Early in this study, Arupon Natarajan explains how he came upon his topic: “Ich komme aus einem indischen Bundesstaat, dem Tamilnadu […] wo die Menschen sehr sprachbewusst sind” (5). Immediately one senses an affinity for the object of his study, the multicultural writer and linguistically gifted thinker Elias Canetti. Like numerous poststructuralist studies, this one possesses an openly autobiographical approach, which again would seem in the spirit of so much of Canetti’s work. The book contains numerous and diverse chapters on places and cultures that to a considerable extent mirror Canetti’s own wide-ranging interests, writing, and travel: America, Morocco, England, Switzerland, Austria, Germany, China, and India, not to mention Judaism qua religion and the Ladino and Hebrew languages.

Natarajan sets out to achieve four principal goals: (1) a deeper insight into Canetti; (2) a definition of the term otherness; (3) a contribution to the understanding of authors who live in a multicultural setting; and (4) an appreciation of the plurality of the modern human being that might lead to greater harmony among diverse peoples.

These are noble and intriguing aspirations—and, again, resonant of so many of Canetti’s own concerns. Unfortunately, they have very little to do with the study itself. Otherness and international hermeneutic are terms that are too often bandied about without any kind of analytic rigor. Using any author’s [End Page 133] works as a source to gain insight into the writer is always perilous, and in this case as well, it remains an elusive goal. Not only does Natarajan fail to make use of Sven Hanuscheck’s authoritative (800-page) 2005 biography—which addresses in a far more sophisticated and well documented manner some of the same questions the author raises—he also does not seem fully aware of the extent of Canetti’s own autobiographical corpus. There is no mention of the unvarnished, sometimes vitriolic, but always stimulating posthumous volume Party im Blitz, not to mention the various collections of letters (for instance, between Canetti and Marie-Louise Motesiczky, between Canetti und Rudolph Hartung, and those that circulated among Veza, Elias, and Georges Canetti) that have been published in the interim.

The book is fastidiously organized—as one might expect from a German dissertation—into multiple subsections, so that the reader may harbor hopes of quickly locating discussions of various cultures that intersect with specific aspects of Canetti’s work. But in this respect as well, the reader will be disappointed. The entire study appears to be based primarily on the three-volume autobiography Canetti published during his lifetime (the book is widely thought to have won him the Nobel Prize), a few of the Aufzeichnungen and essays, and bits of the modernist novel Die Blendung. The results are modest indeed. Natarajan makes precious little use of the rich secondary literature on even these works. Thus there is no real engagement or dialogue with Canetti scholarship but instead a mere concatenation of loosely connected discussions that too often restate the primary text. When one does encounter original analysis (or speculation), one is left to tease it out on one’s own, insofar as Natarajan sometimes fails to mark clearly where his précis of Canetti’s work ends and his own commentary begins.
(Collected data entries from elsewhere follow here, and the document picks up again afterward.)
-- ==== Sys2Proof/Laws/Exec.lean ====
section
/-! SUPPORT. What each command can do, said once: an inversion lemma per meaning, and one over all of them. -/

namespace Sys2Proof.Machine

variable {s : State}

/-- A halted block ignores every command (R103). -/
theorem exec_halted (i : Instr) (h : s.fault ≠ 0) : exec i s = .next s := by
  have hh := State.halted_eq_true.mpr h
  cases i <;> simp only [exec, execBuild, execCrc8, execXcrc, execSeqadv, execPack, execXsum, execCnxt, execWrb, execRdb,
    execStres] <;> exact State.command_halted _ hh

theorem execBuild_running (h : s.fault = 0) : execBuild s = .next (s.setTable j1850Table) :=
  State.command_running _ (State.halted_eq_false.mpr h)

/-- What `CRC8` can do in a block that is not halted (R64). -/
theorem execCrc8_running (a b c : Byte) (h : s.fault = 0) :
    (s.tabv = false ∧ execCrc8 a b c s = .next (s.raise .tableNotBuilt (encode (.crc8 a b c)))) ∨
    (s.tabv = true ∧ s.cfg.msize < a.toNat + b.toNat ∧
      execCrc8 a b c s = .next (s.raise .addressRange (encode (.crc8 a b c)))) ∨
    (s.tabv = true ∧ a.toNat + b.toNat ≤ s.cfg.msize ∧
      execCrc8 a b c s = .next (s.setRes (crc8J1850 s.tab (s.bytesAt a.toNat b.toNat) c))) := by
  rw [execCrc8, State.command_running _ (State.halted_eq_false.mpr h)]
  cases hv : s.tabv
  · simp [State.tableNotBuilt, hv]
  · by_cases hr : s.cfg.msize < a.toNat + b.toNat
    · simp [State.tableNotBuilt, hv, hr, State.memRead_eq_none.mpr hr]
    · simp [State.tableNotBuilt, hv, hr, State.memRead_eq_some.mpr ⟨not_lt.mp hr, rfl⟩, not_lt.mp hr]

/-- What `XCRC` can do in a block that is not halted (R71). -/
theorem execXcrc_running (a t : Byte) (h : s.fault = 0) :
    (s.cfg.nx ≤ t.toNat ∧ execXcrc a t s = .next (s.raise .badFrameType (encode (.xcrc a t)))) ∨
    ∃ ht : t.toNat < s.cfg.tables.xd.length,
      ((∃ x ∈ offsetAddrs a.toNat (s.cfg.tables.xd[t.toNat]).offs, s.cfg.msize ≤ x) ∧
        execXcrc a t s = .next (s.raise .addressRange (encode (.xcrc a t)))) ∨
      ((∀ x ∈ offsetAddrs a.toNat (s.cfg.tables.xd[t.toNat]).offs, x < s.cfg.msize) ∧
        execXcrc a t s = .next (s.setRes (xcrcOf s.cfg.xtab (s.cfg.tables.xd[t.toNat]).hn s.seq
          ((offsetAddrs a.toNat (s.cfg.tables.xd[t.toNat]).offs).map s.byteAt)
          (kennungOf s.cfg.tables t.toNat ht s.seq)))) := by
  rw [execXcrc, State.command_running _ (State.halted_eq_false.mpr h)]
  by_cases ht : t.toNat < s.cfg.tables.xd.length
  · refine .inr ⟨ht, ?_⟩
    simp only [dif_pos ht]
    by_cases hx : ∃ x ∈ offsetAddrs a.toNat (s.cfg.tables.xd[t.toNat]).offs, s.cfg.msize ≤ x
    · refine .inl ⟨hx, ?_⟩
      rw [if_pos (by simpa [List.any_eq_true] using hx)]
    · refine .inr ⟨fun x hm => not_le.mp fun hle => hx ⟨x, hm, hle⟩, ?_⟩
      rw [if_neg (by simpa [List.any_eq_true] using hx)]
  · exact .inl ⟨not_lt.mp ht, by simp only [dif_neg ht]⟩

theorem execSeqadv_running (h : s.fault = 0) : execSeqadv s = .next (s.setSeq (s.seq + 1)) :=
  State.command_running _ (State.halted_eq_false.mpr h)

/-- What `PACK` can do in a block that is not halted (R81). -/
theorem execPack_running (a start width : Byte) (imm : BitVec 32) (h : s.fault = 0) :
    (¬ (1 ≤ width.toNat ∧ width.toNat ≤ 32) ∧
      execPack a start width imm s = .next (s.raise .badOperand (encode (.pack a start width imm)))) ∨
    ((1 ≤ width.toNat ∧ width.toNat ≤ 32) ∧ s.cfg.msize ≤ packHi a.toNat start.toNat width.toNat ∧
      execPack a start width imm s = .next (s.raise .addressRange (encode (.pack a start width imm)))) ∨
    ((1 ≤ width.toNat ∧ width.toNat ≤ 32) ∧ packHi a.toNat start.toNat width.toNat < s.cfg.msize ∧
      execPack a start width imm s = .next (s.writeBytes (packLo a.toNat start.toNat)
        (insertBits (s.bytesAt (packLo a.toNat start.toNat) (packLen a.toNat start.toNat width.toNat))
          (start.toNat % 8) width.toNat imm))) := by
  rw [execPack, State.command_running _ (State.halted_eq_false.mpr h)]
  by_cases hw : 1 ≤ width.toNat ∧ width.toNat ≤ 32
  · have hlen := (packLen_spec a.toNat start.toNat width.toNat hw.1 hw.2).1
    simp only [if_pos (legalWidth_eq_true.mpr hw)]
    by_cases hr : s.cfg.msize ≤ packHi a.toNat start.toNat width.toNat
    · refine .inr (.inl ⟨hw, hr, ?_⟩)
      rw [State.memRead_eq_none.mpr (by omega)]
    · refine .inr (.inr ⟨hw, not_le.mp hr, ?_⟩)
      rw [State.memRead_eq_some.mpr ⟨by omega, rfl⟩]
  · exact .inl ⟨hw, by rw [if_neg (fun hl => hw (legalWidth_eq_true.mp hl))]⟩

/-- What `XSUM` can do in a block that is not halted (R83). -/
theorem execXsum_running (a b : Byte) (h : s.fault = 0) :
    (s.cfg.msize < a.toNat + b.toNat ∧ execXsum a b s = .next (s.raise .addressRange (encode (.xsum a b)))) ∨
    (a.toNat + b.toNat ≤ s.cfg.msize ∧
      execXsum a b s = .next (s.setRes (xsumOf (s.bytesAt a.toNat b.toNat)))) := by
  rw [execXsum, State.command_running _ (State.halted_eq_false.mpr h)]
  by_cases hr : s.cfg.msize < a.toNat + b.toNat
  · exact .inl ⟨hr, by rw [State.memRead_eq_none.mpr hr]⟩
  · exact .inr ⟨not_lt.mp hr, by rw [State.memRead_eq_some.mpr ⟨not_lt.mp hr, rfl⟩]⟩

theorem execCnxt_running (v m : Byte) (h : s.fault = 0) :
    execCnxt v m s = .next (s.setRes (counterNext v (modulusOf m))) :=
  State.command_running _ (State.halted_eq_false.mpr h)

/-- What `WRB` can do in a block that is not halted (R90). -/
theorem execWrb_running (a c : Byte) (h : s.fault = 0) :
    (s.cfg.msize ≤ a.toNat ∧ execWrb a c s = .next (s.raise .addressRange (encode (.wrb a c)))) ∨
    (a.toNat < s.cfg.msize ∧ execWrb a c s = .next (s.writeByte a.toNat c)) := by
  rw [execWrb, State.command_running _ (State.halted_eq_false.mpr h)]
  by_cases hr : s.cfg.msize ≤ a.toNat
  · refine .inl ⟨hr, ?_⟩
    rw [State.memWrite_eq_none.mpr (show s.cfg.msize < a.toNat + [c].length by simp only [List.length_singleton]; omega),
      Option.getD_none]
  · refine .inr ⟨not_le.mp hr, ?_⟩
    rw [State.memWrite_eq_some.mpr ⟨show a.toNat + [c].length ≤ s.cfg.msize by simp only [List.length_singleton]; omega,
      rfl⟩, Option.getD_some]
    rfl

/-- What `RDB` can do in a block that is not halted (R91). -/
theorem execRdb_running (a : Byte) (h : s.fault = 0) :
    (s.cfg.msize ≤ a.toNat ∧ execRdb a s = .next (s.raise .addressRange (encode (.rdb a)))) ∨
    (a.toNat < s.cfg.msize ∧ execRdb a s = .next (s.setRes (s.byteAt a.toNat))) := by
  rw [execRdb, State.command_running _ (State.halted_eq_false.mpr h)]
  by_cases hr : s.cfg.msize ≤ a.toNat
  · exact .inl ⟨hr, by rw [if_pos hr]⟩
  · exact .inr ⟨not_le.mp hr, by rw [if_neg hr]⟩

/-- What `STRES` can do in a block that is not halted (R92). -/
theorem execStres_running (a : Byte) (h : s.fault = 0) :
    (s.cfg.msize ≤ a.toNat ∧ execStres a s = .next (s.raise .addressRange (encode (.stres a)))) ∨
    (a.toNat < s.cfg.msize ∧ execStres a s = .next (s.writeByte a.toNat s.res)) := by
  rw [execStres, State.command_running _ (State.halted_eq_false.mpr h)]
  by_cases hr : s.cfg.msize ≤ a.toNat
  · refine .inl ⟨hr, ?_⟩
    rw [State.memWrite_eq_none.mpr (show s.cfg.msize < a.toNat + [s.res].length by
      simp only [List.length_singleton]; omega), Option.getD_none]
  · refine .inr ⟨not_le.mp hr, ?_⟩
    rw [State.memWrite_eq_some.mpr ⟨show a.toNat + [s.res].length ≤ s.cfg.msize by
      simp only [List.length_singleton]; omega, rfl⟩, Option.getD_some]
    rfl

/-- What any command can do in a block that is not halted: it raises one fault and nothing else (R101, R102), or it
completes, and then `FAULT`, `FCMD`, the configuration and the host are as they were. -/
theorem exec_running (i : Instr) (h : s.fault = 0) :
    ∃ t, exec i s = .next t ∧ ((∃ cause, t = s.raise cause (encode i)) ∨
      (t.fault = 0 ∧ t.fcmd = s.fcmd ∧ t.cfg = s.cfg ∧ t.inbox = s.inbox ∧ t.resets = s.resets)) := by
  cases i with
  | build => exact ⟨_, execBuild_running h, .inr (by simp [h])⟩
  | crc8 a b c =>
    rcases execCrc8_running a b c h with ⟨-, e⟩ | ⟨-, -, e⟩ | ⟨-, -, e⟩
    exacts [⟨_, e, .inl ⟨_, rfl⟩⟩, ⟨_, e, .inl ⟨_, rfl⟩⟩, ⟨_, e, .inr (by simp [h])⟩]
  | xcrc a t =>
    rcases execXcrc_running a t h with ⟨-, e⟩ | ⟨_, ⟨-, e⟩ | ⟨-, e⟩⟩
    exacts [⟨_, e, .inl ⟨_, rfl⟩⟩, ⟨_, e, .inl ⟨_, rfl⟩⟩, ⟨_, e, .inr (by simp [h])⟩]
  | seqadv => exact ⟨_, execSeqadv_running h, .inr (by simp [h])⟩
  | pack a start width imm =>
    rcases execPack_running a start width imm h with ⟨-, e⟩ | ⟨-, -, e⟩ | ⟨-, -, e⟩
    exacts [⟨_, e, .inl ⟨_, rfl⟩⟩, ⟨_, e, .inl ⟨_, rfl⟩⟩, ⟨_, e, .inr (by simp [h])⟩]
  | xsum a b =>
    rcases execXsum_running a b h with ⟨-, e⟩ | ⟨-, e⟩
    exacts [⟨_, e, .inl ⟨_, rfl⟩⟩, ⟨_, e, .inr (by simp [h])⟩]
  | cnxt v m => exact ⟨_, execCnxt_running v m h, .inr (by simp [h])⟩
  | wrb a c =>
    rcases execWrb_running a c h with ⟨-, e⟩ | ⟨-, e⟩
    exacts [⟨_, e, .inl ⟨_, rfl⟩⟩, ⟨_, e, .inr (by simp [h])⟩]
  | rdb a =>
    rcases execRdb_running a h with ⟨-, e⟩ | ⟨-, e⟩
    exacts [⟨_, e, .inl ⟨_, rfl⟩⟩, ⟨_, e, .inr (by simp [h])⟩]
  | stres a =>
    rcases execStres_running a h with ⟨-, e⟩ | ⟨-, e⟩
    exacts [⟨_, e, .inl ⟨_, rfl⟩⟩, ⟨_, e, .inr (by simp [h])⟩]

/-- A run in a halted block changes nothing (R103). -/
theorem runCommands_halted (is : List Instr) (h : s.fault ≠ 0) : runCommands is s = s := by
  induction is with
  | nil => rfl
  | cons i is ih => simp only [runCommands, exec_halted i h, ih]

/-- A run of two programs, one after the other. -/
theorem runCommands_append (is js : List Instr) : runCommands (is ++ js) s = runCommands js (runCommands is s) := by
  induction is generalizing s with
  | nil => rfl
  | cons i is ih =>
    by_cases h : s.fault = 0
    · obtain ⟨t, e, -⟩ := exec_running i h
      simp only [List.cons_append, runCommands, e, ih]
    · rw [runCommands_halted _ h, runCommands_halted _ h, runCommands_halted _ h]

/-- A halted block ignores every word, legal or not (R103). -/
theorem execWord_halted (w : Word) (h : s.fault ≠ 0) : execWord w s = .next s := by
  rw [execWord]
  split
  · exact exec_halted _ h
  · exact State.command_halted _ (State.halted_eq_true.mpr h)

/-- A word that spells a command runs it (R3, R49). -/
theorem execWord_legal {w : Word} {i : Instr} (h : decode w = .legal i) : execWord w s = exec i s := by
  rw [execWord, h]

/-- An illegal word raises `IllegalCommand` in a block that is not halted (R50). -/
theorem execWord_illegal {w : Word} {why : IllegalWord} (hd : decode w = .illegal why) (h : s.fault = 0) :
    execWord w s = .next (s.raise .illegalCommand w) := by
  rw [execWord, hd]
  exact State.command_running _ (State.halted_eq_false.mpr h)

/-- What a step can do: nothing, a register read, a reset, an ignored word, an illegal word, or one command. -/
theorem step_cases {s t : State} (h : step s = .next t) :
    (s.inbox = [] ∧ t = s) ∨
    (∃ r rest, s.inbox = .read r :: rest ∧ t = { s with inbox := rest }) ∨
    (∃ rest, s.inbox = .reset :: rest ∧ t = State.applyReset { s with inbox := rest }) ∨
    (∃ w rest, s.inbox = .issue w :: rest ∧ s.fault ≠ 0 ∧ t = { s with inbox := rest }) ∨
    (∃ w rest, s.inbox = .issue w :: rest ∧ s.fault = 0 ∧ (∃ why, decode w = .illegal why) ∧
      t = State.raise { s with inbox := rest } .illegalCommand w) ∨
    (∃ w rest i, s.inbox = .issue w :: rest ∧ s.fault = 0 ∧ decode w = .legal i ∧
      exec i { s with inbox := rest } = .next t) := by
  unfold step at h
  split at h
  · next e => injection h with h; exact .inl ⟨e, h.symm⟩
  · next r rest e => injection h with h; exact .inr (.inl ⟨r, rest, e, h.symm⟩)
  · next rest e => injection h with h; exact .inr (.inr (.inl ⟨rest, e, h.symm⟩))
  · next w rest e =>
    by_cases hf : s.fault = 0
    · cases hd : decode w with
      | legal i =>
        rw [execWord_legal hd] at h
        exact .inr (.inr (.inr (.inr (.inr ⟨w, rest, i, e, hf, hd, h⟩))))
      | illegal why =>
        rw [execWord_illegal hd (by simpa using hf)] at h
        injection h with h
        exact .inr (.inr (.inr (.inr (.inl ⟨w, rest, e, hf, ⟨why, hd⟩, h.symm⟩))))
    · rw [execWord_halted w (by simpa using hf)] at h
      injection h with h
      exact .inr (.inr (.inr (.inl ⟨w, rest, e, hf, h.symm⟩)))

end Sys2Proof.Machine
end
Given the author’s interests and background, I was most eager to read the section on India, because this is certainly an under-researched area of Canetti scholarship. How well did Canetti actually know Indian philosophy and history? How are we to understand its (presumably different) function in the various genres of his writing? An interest in India was certainly in vogue at the time of his writing Die Blendung, as Hermann Hesse’s oeuvre attests. And it seems clear that Canetti recycles at least some stereotypes. Unfortunately, here too, where the author might have shone most brightly, we are treated to...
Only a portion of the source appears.